[Exercise aim] Within the records below is a range that opens at the line with "s.stat.busy.toNat + 2" and closes at the line with "(∀ (c : Nat) (k". Return that range word for word, both ends included, and only that range.
Segment Start: The data
/-- R148, R150: the strobe raises `LATCH` and `BLANK` together and then releases them together, with `SDATA` at the last
bit sent and `SCLK` at 0; the release ends the transmission. -/
def Obligations.StrobeMicroStepsLatchAndRelease : Prop :=
  ∀ s : State, s.Inv → s.resetLevel = false → s.ser.mode = .strobe →
    let d := (s.cell 0 .green).getLsbD 0
    (s.ser.ph = 0 → MicroStepsTo s ⟨d, false, true, true⟩ { s.ser with ph := 1 } true) ∧
    (s.ser.ph = 1 →
      MicroStepsTo s ⟨d, false, false, false⟩ { mode := .idle, ch := 0, comp := .blue, bit := 0, ph := 0 } false)

/-- R142: bit number `n` of the frame is `FB[c][k][b]` with `c = NCH-1 - floor(n / 36)`, `k = floor((n mod 36) / 12)`,
`b = 11 - (n mod 12)`, and there are `36 * NCH` of them. -/
def Obligations.FrameBitsAreInTheSpecifiedOrder : Prop :=
  ∀ s : State, (frameBits s).length = 36 * s.build.nch ∧
    ∀ n, n < 36 * s.build.nch → ∃ k, Component.ofIndex (n % 36 / 12) = some k ∧
      (frameBits s)[n]? = some ((s.cell (s.build.nch - 1 - n / 36) k).getLsbD (11 - n % 12))

/-- R152 (e) (the spec marks it derived): one frame has `108 * NCH + 2` entries, `36 * NCH` of them with the clock up and
one with the latch up, and in every entry the latch and the blank agree. -/
def Obligations.FrameHasOneClockPulsePerBitAndOneLatch : Prop :=
  ∀ s : State, (xmitTrace (frameBits s)).length = 108 * s.build.nch + 2 ∧
    (xmitTrace (frameBits s)).countP (·.sclk) = 36 * s.build.nch ∧
    (xmitTrace (frameBits s)).countP (·.latch) = 1 ∧ ∀ p ∈ xmitTrace (frameBits s), p.Ok

/-- R151 (the spec marks it derived): an accepted `XMIT` whose transmission the host does not reset appends exactly
`XmitTrace(FrameBits(FB))` to `TRACE`, entry by entry with `BUSY = 1` and the buffer unchanged, and leaves everything else
but `SDATA`, the chain and the host's inputs as it was. -/
def Obligations.TransmissionSendsExactlyTheFrame : Prop :=
  ∀ (s : State) (ws : List Word), StartsFrame s ws →
    (∃ t, run (108 * s.build.nch + 3) s = .next t ∧
      t = { s with pins := { s.pins with sdata := (frameBits s).getLastD false },
                   trace := s.trace ++ xmitTrace (frameBits s), chain := t.chain,
                   host := { offered := ws, resetPin := false,
                             resetIn := s.host.resetIn.drop (108 * s.build.nch + 3) } }) ∧
    ∀ k, k < 108 * s.build.nch + 2 → ∃ u, run (k + 1) s = .next u ∧ u.stat.busy = true ∧ u.fb = s.fb ∧
      u.host.offered = ws ∧ u.trace = s.trace ++ (xmitTrace (frameBits s)).take k

/-- R163 (the spec marks it derived): after a complete transmission the chain displays exactly the frame buffer as it was
at acceptance; until the latch edge it displayed the previous frame, and its output is disabled only during the strobe. -/
def Obligations.TransmittedFrameIsDisplayedEndToEnd : Prop :=
  ∀ (s : State) (ws : List Word), StartsFrame s ws →
    ∃ x t u, run (108 * s.build.nch + 3) s = .next t ∧ run (108 * s.build.nch + 2) s = .next u ∧
      t.chain.vis = some x ∧ u.chain.vis = some x ∧ u.chain.oe = false ∧ t.chain.oe = true ∧
      x < 2 ^ s.build.nbits ∧ (∀ c k, c < s.build.nch → cellOf x c k = s.cell c k) ∧
      ∀ k, k ≤ 108 * s.build.nch → ∃ v, run (k + 1) s = .next v ∧ v.chain.vis = s.chain.vis ∧ v.chain.oe = true

/-- R160 (the spec marks it derived): after the shift entries of one frame the chain's register holds the frame whatever
it held before: `SR[NBITS-1-n]` is bit `n`, and each cell is found at its place. -/
def Obligations.ChainHoldsTheFrameAfterItsBits : Prop :=
  ∀ (s : State) (prev : Pins) (ch : Chain), prev.sclk = false →
    let sr := (Chain.observeAll s.build.nbits prev ((frameBits s).flatMap bitTrace) ch).sr
    (∀ n, n < s.build.nbits → (frameBits s)[n]? = some (sr.testBit (s.build.nbits - 1 - n))) ∧
    (∀ c k, c < s.build.nch → cellOf sr c k = s.cell c k) ∧
    (Chain.observeAll s.build.nbits prev ((frameBits s).flatMap bitTrace) ch).vis = ch.vis

/-- R152 (d) (the spec marks it derived): but for reset, `SDATA` changes only while the clock and the latch are down before
and after. -/
def Obligations.DataIsStableOverClockAndLatch : Prop :=
  ∀ s t : State, s.Inv → s.resetLevel = false → step s = .next t → t.pins.sdata ≠ s.pins.sdata →
    s.pins.sclk = false ∧ t.pins.sclk = false ∧ s.pins.latch = false ∧ t.pins.latch = false

/-- R153, R161 (the spec marks R153 derived): the displayed frame changes in no step but the one that raises `LATCH`, and
then becomes what the shift register holds. -/
def Obligations.DisplayChangesOnlyAtTheLatchEdge : Prop :=
  ∀ s t : State, s.Inv → step s = .next t → t.chain.vis ≠ s.chain.vis →
    s.ser.mode = .strobe ∧ s.pins.latch = false ∧ t.pins.latch = true ∧ t.chain.vis = some s.chain.sr

/-- R263: the least holding times of a transmission's micro-steps, as `holdFloor` gives them, add up to
`108 * NCH * T_PHASE + T_STROBE`, whatever the two parameters are. The model has no durations (log 7): this is a statement
about the sum of the model's lower bounds. -/
def Obligations.HoldFloorsOfATransmissionAddUpToTheBound : Prop :=
  ∀ (s t : State) (ws : List Word), StartsFrame s ws → step s = .next t →
    elapsedFloor (108 * s.build.nch + 2) t = 108 * s.build.nch * Config.tPhase + Config.tStrobe

/-- R219 (the spec marks it derived): a program of `n` words, `m` of them `XMIT`, is over after exactly
`n + m * (108 * NCH + 2)` steps, and not before. -/
def Obligations.ProgramEndsAfterItsStepCount : Prop :=
  ∀ s : State, s.Inv → s.Quiet → s.stat.busy = false →
    let total := s.host.offered.length + s.host.offered.count 0x02000000 * (108 * s.build.nch + 2)
    (∃ t, run total s = .next t ∧ t.RunOver) ∧ ∀ k, k < total → ∃ u, run k s = .next u ∧ ¬u.RunOver

/-! ### The read port -/

/-- R65: the read-port map, every register at its address and every cell in the window; every other address reads 0. -/
def Obligations.ReadPortShowsEachRegister : Prop :=
  ∀ s : State, s.build.Legal →
    (readPort 0x000 s).toNat =
      s.stat.busy.toNat + 2 * s.stat.err.toNat + 4 * s.stat.wrap.toNat + 8 * s.stat.dhv.toNat ∧
    (readPort 0x001 s).toNat = s.stat.errcode.toNat ∧ readPort 0x002 s = s.stat.errinfo ∧
    (readPort 0x003 s).toNat = s.build.nch + 65536 * s.build.bandEn.toNat ∧
    (readPort 0x004 s).toNat = s.build.bandLo.toNat ∧ (readPort 0x005 s).toNat = s.build.bandHi.toNat ∧
    (readPort 0x010 s).toNat = s.regs.h.toNat ∧ (readPort 0x011 s).toNat = s.regs.s.toNat ∧
    (readPort 0x012 s).toNat = s.regs.v.toNat ∧ (readPort 0x013 s).toNat = s.regs.ha.toNat ∧
    (readPort 0x014 s).toNat = s.regs.hb.toNat ∧ (readPort 0x015 s).toNat = s.regs.fr.toNat ∧
    (readPort 0x018 s).toNat = s.regs.r.toNat ∧ (readPort 0x019 s).toNat = s.regs.g.toNat ∧
    (readPort 0x01A s).toNat = s.regs.b.toNat ∧ (readPort 0x01C s).toNat = s.regs.dh.toNat ∧
    (readPort 0x01D s).toNat = s.regs.ds.toNat ∧ (readPort 0x01E s).toNat = s.regs.dv.toNat ∧
    (∀ (c : Nat) (k : Component), c < s.build.nch →
      (readPort (BitVec.ofNat 12 (0x400 + 4 * c + k.index)) s).toNat = (s.cell c k).toNat) ∧
    (∀ c k : Nat, c < 256 → k < 4 → k = 3 ∨ s.build.nch ≤ c →
      readPort (BitVec.ofNat 12 (0x400 + 4 * c + k)) s = 0) ∧
    (∀ a : BitVec 12, a.toNat < 0x400 ∨ 0x800 ≤ a.toNat →
      a.toNat ∉ [0x000, 0x001, 0x002, 0x003, 0x004, 0x005, 0x010, 0x011, 0x012, 0x013, 0x014, 0x015, 0x018, 0x019,
        0x01A, 0x01C, 0x01D, 0x01E] → readPort a s = 0)

/-! ### Invariants -/

/-- The invariant holds right after reset, in the default build and in every legal build with any shift register. -/
def Obligations.ResetStateMeetsTheInvariant : Prop :=
  State.reset.Inv ∧ ∀ (b : Config) (sr : Nat), b.Legal → sr < 2 ^ b.nbits → (State.powerOn b sr).Inv

/-- Every step keeps the invariant: the buffer stays canonical and inside the build (R20), the unit registers stay in
range (R23), the serialiser stays at a legal position (R28), `BUSY` agrees with it (R33), the pins and the history agree
with it (R152), the error record stays sound (R36), the chain's registers keep their width (R41). -/
def Obligations.EveryStepKeepsTheInvariant : Prop :=
  ∀ s t : State, s.Inv → step s = .next t → t.Inv

/-- R10: from a state that meets the invariant a step neither faults nor refuses. -/
def Obligations.InvariantStatesNeverStop : Prop :=
  ∀ s : State, s.Inv → ∃ t, step s = .next t

/-- R158: the chain observer always is where reading the whole of `TRACE` takes it. -/
def Obligations.ChainFollowsTheTrace : Prop :=
  State.reset.Observed ∧ ∀ s t : State, s.Observed → step s = .next t → t.Observed

/-- R40, R42, R251: no step changes the build-time constants, and `TRACE` only grows, by the new pins, one entry a step;
without a new entry no pin moves (a held reset, which adds no entry by the model's choice, log 4, holds the pins low). -/
def Obligations.BuildIsFixedAndHistoryOnlyGrows : Prop :=
  ∀ s t : State, step s = .next t → t.build = s.build ∧
    ((t.trace = s.trace ++ [t.pins]) ∨
      (t.trace = s.trace ∧ t.chain = s.chain ∧ (t.pins = s.pins ∨ (s.host.resetPin = true ∧ t.pins = Pins.low))))
end

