theorem witness_RoundTripNeverExceedsTheValue :
    ∃ r : Regs, r.s.toNat ≤ 65536 ∧ r.v.toNat ≤ 65536 ∧ r.v = 65536 := ⟨{ Regs.zero with s := 65536, v := 65536 }, by decide⟩

theorem witness_NopChangesNothing : opN 0x00800000 = 0x00 ∧ low24 0x00800000 ≠ 0 := by decide

/-- Every clause has a command that does change what it names. -/
theorem witness_EachRegisterHasItsWriters :
    after (exec (.setb 0 1) State.reset) (fun t => decide (t.fb ≠ State.reset.fb)) = some true ∧
    after (exec .hlerp (anchors 5 5 0)) (fun t => decide (t.regs.h ≠ 0)) = some true ∧
    after (exec (.ldh 1) State.reset) (fun t => decide (t.regs.h ≠ 0)) = some true ∧
    after (exec (.lds 1) State.reset) (fun t => decide (t.regs.s ≠ 0)) = some true ∧
    after (exec (.ldv 1) State.reset) (fun t => decide (t.regs.v ≠ 0)) = some true ∧
    after (exec (.ldha 1) State.reset) (fun t => decide (t.regs.ha ≠ 0)) = some true ∧
    after (exec (.ldhb 1) State.reset) (fun t => decide (t.regs.hb ≠ 0)) = some true ∧
    after (exec (.ldf 1) State.reset) (fun t => decide (t.regs.fr ≠ 0)) = some true ∧
    after (exec .hsv2rgb (withRegs { Regs.zero with v := 65536 })) (fun t => decide (t.regs.r ≠ 0)) = some true ∧
    after (exec (.getpx 0) atData) (fun t => decide (t.regs.b ≠ 0)) = some true ∧
    after (exec .rgb2hsv (withRegs { Regs.zero with b := 1 })) (fun t => decide (t.regs.dv ≠ 0 ∧ t.stat.dhv ≠ false)) =
      some true ∧
    after (exec .hlerp (anchors 0 65535 0)) (fun t => decide (t.stat.wrap ≠ false)) = some true ∧
    after (exec .xmit State.reset) (fun t => decide (t.stat.busy ≠ false ∧ t.ser ≠ Serialiser.idle)) = some true ∧
    after (exec (.putpx 8) State.reset) (fun t => decide (t.stat.err ≠ false)) = some true := by decide

theorem witness_XmitStartsAtTheLastChannel : opN 0x02000001 = 0x02 ∧ low24 0x02000001 ≠ 0 := by decide

theorem witness_ShiftMicroStepsPulseTheClock :
    (atData.Inv ∧ atData.resetLevel = false ∧ atData.ser.mode = .shift ∧ atData.ser.ph = 0) ∧
    (atRise.Inv ∧ atRise.resetLevel = false ∧ atRise.ser.mode = .shift ∧ atRise.ser.ph = 1) ∧
    (atFall.Inv ∧ atFall.resetLevel = false ∧ atFall.ser.mode = .shift ∧ atFall.ser.ph = 2) :=
  ⟨⟨atData_inv, rfl, rfl, rfl⟩, ⟨atRise_inv, rfl, rfl, rfl⟩, ⟨atFall_inv, rfl, rfl, rfl⟩⟩

theorem witness_StrobeMicroStepsLatchAndRelease :
    (atStrobe.Inv ∧ atStrobe.resetLevel = false ∧ atStrobe.ser.mode = .strobe ∧ atStrobe.ser.ph = 0) ∧
    (atRelease.Inv ∧ atRelease.resetLevel = false ∧ atRelease.ser.mode = .strobe ∧ atRelease.ser.ph = 1) :=
  ⟨⟨atStrobe_inv, rfl, rfl, rfl⟩, ⟨atRelease_inv, rfl, rfl, rfl⟩⟩

theorem witness_FrameBitsAreInTheSpecifiedOrder :
    [0, 11, 12, 35, 36, 287].all (· < 36 * State.reset.build.nch) = true := by decide

theorem witness_StartsFrame : StartsFrame starting [0x01000000] :=
  ⟨starting_inv, by decide, by decide, by decide, by decide⟩

theorem witness_TransmissionSendsExactlyTheFrame :
    StartsFrame starting [0x01000000] ∧ 109 < 108 * starting.build.nch + 2 := ⟨witness_StartsFrame, by decide⟩

theorem witness_TransmittedFrameIsDisplayedEndToEnd :
    StartsFrame starting [0x01000000] ∧ 0 < starting.build.nch ∧ 108 ≤ 108 * starting.build.nch :=
  ⟨witness_StartsFrame, by decide, by decide⟩

theorem witness_ChainHoldsTheFrameAfterItsBits :
    Pins.low.sclk = false ∧ 35 < atData.build.nbits ∧ 0 < atData.build.nch := by decide

theorem witness_DataIsStableOverClockAndLatch :
    ∃ s t, s.Inv ∧ s.resetLevel = false ∧ step s = .next t ∧ t.pins.sdata ≠ s.pins.sdata :=
  ⟨atData, _, atData_inv, rfl, rfl, by decide⟩

theorem witness_DisplayChangesOnlyAtTheLatchEdge :
    ∃ s t, s.Inv ∧ step s = .next t ∧ t.chain.vis ≠ s.chain.vis := ⟨atStrobe, _, atStrobe_inv, rfl, by decide⟩

theorem witness_HoldFloorsOfATransmissionAddUpToTheBound :
    ∃ t, StartsFrame starting [0x01000000] ∧ step starting = .next t := ⟨_, witness_StartsFrame, rfl⟩

theorem witness_ProgramEndsAfterItsStepCount : starting.Inv ∧ starting.Quiet ∧ starting.stat.busy = false ∧
    0 < starting.host.offered.length + starting.host.offered.count 0x02000000 * (108 * starting.build.nch + 2) :=
  ⟨starting_inv, by decide, by decide, by decide⟩
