/-- Every request already sent is acknowledged, in issue order, before the item is reported ended (R171, R177, R186); a
write that still waits for its port is discarded (R552). -/
def settleTags (f : Nat) (s : State) : State :=
  forEach (fun tag s =>
    let t := (s.frond f).tags.get StreamTag.idle tag
    if putWaits s f t then setTag f tag { t with st := .done, data := [], xl := [] } s
    else if t.st = .pending then endRequest f tag (some []) s
    else s) (tagOrder (s.frond f)) s

/-! ## Exceptions (R173 to R177) -/

/-- Double fault: the frond halts, its item fails with INTERNAL_ERROR and ends, with nothing of it outstanding, and firmware
logs the event (R175, R177, R187). -/
def doubleFault (f : Nat) (fr : Frond) (s : State) : State :=
  let s := s.setFrond f { fr with halted := true }
  let s := fwEvent 0x0201 fr.inst.toNat f s
  let s := settleTags f (cancelTags f (failItem f stInternal s))
  let it := fr.item
  let s := s.setFrond f { s.frond f with item := none, stopping := none, reserved := none }
  match it with
  | none => s
  | some it => endIfFailed it.slot (endHolder (.stage it.slot it.pipe f) s)

/-- Exception entry (R174): saved registers written, K level, EXL, predictor flushed, fetch from
fc.evec. A cause without a faulting address leaves a free value in fc.tval (log 25). -/
def takeException (f : Nat) (fr : Frond) (async : Bool) (code detail : Nat) (tval : Option Nat) (s : State) :
    State :=
  if fr.exl then doubleFault f fr s
  else
    let r := s.freshWord
    let tv := match tval with | some a => BitVec.ofNat 64 a | none => r.1
    let s := match tval with | some _ => s | none => r.2
    s.setFrond f (Frond.flush { fr with
      epc := fr.pc, cause := BitVec.ofNat 64 ((if async then 2 ^ 63 else 0) + 2 ^ 8 * detail + code), tval := tv,
      status := statusOf true fr.ie fr.isK true, pc := fr.evec })

/-- An item of an instance waits for a frond: a cursor of items stands on one of its lists. -/
def itemWaits (s : State) (i : Nat) : Bool :=
  s.disp.lists.any fun e => e.2.used && decide (e.2.inst = i) && decide (e.2.cls = 0) && !e.2.cursors.isEmpty

/-- Open requests that a frond's runtime has made for an item go with it, and so does the page that it waits for (R450). -/
def dropAsks (f : Nat) (s : State) : State :=
  let s := setAsks f 0 (dropWaits (fun w => decide (w.frond = some f)) s)
  { s with disp := { s.disp with lists := s.disp.lists.map fun e =>
      (e.1, { e.2 with cursors := e.2.cursors.filter fun x => !(decide (x.kind = .digFrond) && decide (x.pipe = f)) }) } }

/-- The frond reports its item ended. It is cleared, unless an item of the same instance may follow: then its runtime asks for the next
one first, and clears the frond when another or none is the answer (R177, R186). -/
def reportEnded (f : Nat) (s : State) : State :=
  let fr := s.frond f
  let it := fr.item
  let ask := itemWaits s fr.inst.toNat
  let kept := if ask then fr else fr.clear
  let s := s.setFrond f { kept with
    asking := ask, item := none, stopping := none, stopReq := false, budgetReq := false, reserved := none }
  match it with
  | none => s
  | some it => endIfFailed it.slot (endHolder (.stage it.slot it.pipe f) (dropAsks f s))

/-- STOP is taken: exception entry, unsent stream traffic cancelled, sent requests acknowledged, and
the item reported ended (R177). A double fault ends the item in its own way (R175). -/
def takeStop (f : Nat) (s : State) : State :=
  let fr := { s.frond f with stopReq := false }
  let s := takeException f fr true 0x10 0 none s
  if (s.frond f).halted then s
  else reportEnded f (settleTags f (cancelTags f s))

/-- Asynchronous requests are taken at an instruction boundary, at P level always and at K level while
IE is 1 (R176); STOP before BUDGET (log 27). -/
def takeAsync (f : Nat) (s : State) : State :=
  let fr := s.frond f
  if fr.isK && !fr.ie then s
  else if fr.stopReq then takeStop f s
  else if fr.budgetReq then takeException f { fr with budgetReq := false } true 0x11 0 none s
  else s

/-- Retirement: counters and the next address (R184), and the budget of an operator that is entered, then pending asynchronous
requests. -/
def retireInstr (f : Nat) (wasK : Bool) (fr : Frond) (pc : W64) (s : State) : State :=
  let k := Config.cycles s.seed
  let fr := enterOp s (Frond.passCycles fr wasK k) pc
  let fr := { fr with pc := pc, ret := fr.ret + 1, iss := fr.iss + 1 }
  let s := { s with seed := s.seed + 1 }
  takeAsync f (s.setFrond f fr)

/-- Time passes while an instruction that raises an exception is executed. -/
def excTime (fr : Frond) (wasK : Bool) (s : State) : Frond × State :=
  (fr.passCycles wasK (Config.cycles s.seed), { s with seed := s.seed + 1 })

/-- An excepting instruction and the younger ones already issued are squashed (R174, R184). -/
def squashInstr (fr : Frond) (k : Nat) : Frond :=
  { fr with iss := fr.iss + BitVec.ofNat 64 (1 + k), specx := fr.specx + BitVec.ofNat 64 (1 + k) }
Segment End: The data
[Task response]
      s.stat.busy.toNat + 2 * s.stat.err.toNat + 4 * s.stat.wrap.toNat + 8 * s.stat.dhv.toNat ∧
    (readPort 0x001 s).toNat = s.stat.errcode.toNat ∧ readPort 0x002 s = s.stat.errinfo ∧
    (readPort 0x003 s).toNat = s.build.nch + 65536 * s.build.bandEn.toNat ∧
    (readPort 0x004 s).toNat = s.build.bandLo.toNat ∧ (readPort 0x005 s).toNat = s.build.bandHi.toNat ∧
    (readPort 0x010 s).toNat = s.regs.h.toNat ∧ (readPort 0x011 s).toNat = s.regs.s.toNat ∧
    (readPort 0x012 s).toNat = s.regs.v.toNat ∧ (readPort 0x013 s).toNat = s.regs.ha.toNat ∧
    (readPort 0x014 s).toNat = s.regs.hb.toNat ∧ (readPort 0x015 s).toNat = s.regs.fr.toNat ∧
    (readPort 0x018 s).toNat = s.regs.r.toNat ∧ (readPort 0x019 s).toNat = s.regs.g.toNat ∧
    (readPort 0x01A s).toNat = s.regs.b.toNat ∧ (readPort 0x01C s).toNat = s.regs.dh.toNat ∧
    (readPort 0x01D s).toNat = s.regs.ds.toNat ∧ (readPort 0x01E s).toNat = s.regs.dv.toNat ∧
    (∀ (c : Nat) (k : Component), c < s.build.nch →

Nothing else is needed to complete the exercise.